My question is this, how does Ko-Sutemi Seiei Kan Jujutsu compare to other Jujutsu styles? They focused only on throws (Using the Gee), falling, and large joint locks. Also, could I be directed to a site with walkthroughs on techniques?

For the yellowbelt test we must know of course correct introductory falls (Mae Mawari Ukemi, Ushiro Ukemi, Yoko Ukemi). Our takedowns we must know are Seoi-Nage, Kata-Eri-Seoi-Nage, Tai-Otoshi, Uchimata, O-Goshi, Ouchi-Gari, Kouchi-Gari, Osoto Gari, and Harai Goshi. Kesa-Gatame is another technique, which I have no clue what it is yet... and the only submission is Juji-Garame.

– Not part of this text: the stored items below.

-- ==== Sys2Proof/Machine/CaptureCommands.lean ====
section
/-! DEFINITION. Meanings of the converter, capture and evaluation commands (R63, R64, R71, R72, R76). -/

namespace Sys2Proof.Machine

/-- CONVERTER_START (R63). -/
def execConverterStart (s : State) : Host.Outcome State Fault Refusal := .next (named .converterStart s)

/-- The last conversion of a row completes (R64). -/
def takeRow (raws : List Raw) (s : State) : State := s.setChain (completeRow (raws.map (·.toNat)) (s.capture, s.eval))

/-- ROW_COMPLETE (R64). -/
def execRowComplete (raws : List Raw) (s : State) : Host.Outcome State Fault Refusal := .next (outside (takeRow raws) s)

/-- INPUT_FAULTED (R71). -/
def execInputFaulted (input : Fin 8) (s : State) : Host.Outcome State Fault Refusal := .next (named (.inputFaulted input.val) s)

/-- A still faulted report at the owning sequence (R72, R114, R127). -/
def stillFaulted (n : Nat) (s : State) : State :=
  let s := if n ≤ 4 then onRoller (rollerFault .sensor) s else s
  if n = 0 then onPlate plateFault s else s

/-- A one-off conversion completes: the input is SOUND again, or still faulted (R72). -/
def takeOneOff (raw : Nat) (s : State) : State :=
  match s.capture.converter with
  | .oneOff n =>
    let t := s.setCapture { s.capture with converter := .idle }
    if isRail raw then stillFaulted n t
    else settleSensorFault (t.setCapture { t.capture with faulted := t.capture.faulted.filter fun m => m ≠ n })
  | _ => s

/-- ONE_OFF_CONVERSION_COMPLETE (R72). -/
def execOneOffConversionComplete (raw : Raw) (s : State) : Host.Outcome State Fault Refusal :=
  .next (outside (takeOneOff raw.toNat) s)

/-- The evaluation of the page in the slot ends, and its report goes to the owning sequence (R76, R81, R82, R88, R95). -/
def finishEvaluation (s : State) : State :=
  let r := completeEvaluation (s.capture, s.eval)
  let t := s.setChain r.1
  match r.2 with
  | some report => onPlate (plateReport report) (onRoller (rollerReport report) t)
  | none => t

/-- EVALUATION_COMPLETE (R76). -/
def execEvaluationComplete (s : State) : Host.Outcome State Fault Refusal := .next (outside finishEvaluation s)

end Sys2Proof.Machine
end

They say I need to buy the Seiei Kan Ju-Jitsu book.


----------



## jujutsu_indonesia (Apr 1, 2006)

try the KARATE sub forum, Ko-Sutemi Seiei Kan has been discussed very extensively. It is basically Mr. Don Madden's style, with help from a Swedish Jujutsuka whose name escapes me at this moment.


----------



## Randy Strausbaugh (Apr 5, 2006)

jujutsu_indonesia said:
			
		

> ...a Swedish Jujutsuka whose name escapes me at this moment.


Bo Kimley


----------



## bladenosh (Apr 10, 2006)

I am at Don Madden's dojo. I had the honor to meet the man. He's a great guy, and has a wonderful legacy behind him. I'm excited to train with him.


----------



## ryudo634 (May 17, 2006)

bladenosh said:
			
		

> I am at Don Madden's dojo. I had the honor to meet the man. He's a great guy, and has a wonderful legacy behind him. I'm excited to train with him.


What's your name BladeNosh. I started Ju Jitsu last night at Don's dojo. I'm also in karate there.


----------



## bladenosh (May 30, 2006)

Brad
I'm sure youve met me... Now, I've been there a few weeks. I missed the last 2 weeks though, my friend died and I graduated. I'm getting more used to jujutsu now, and of course still practice at home.


----------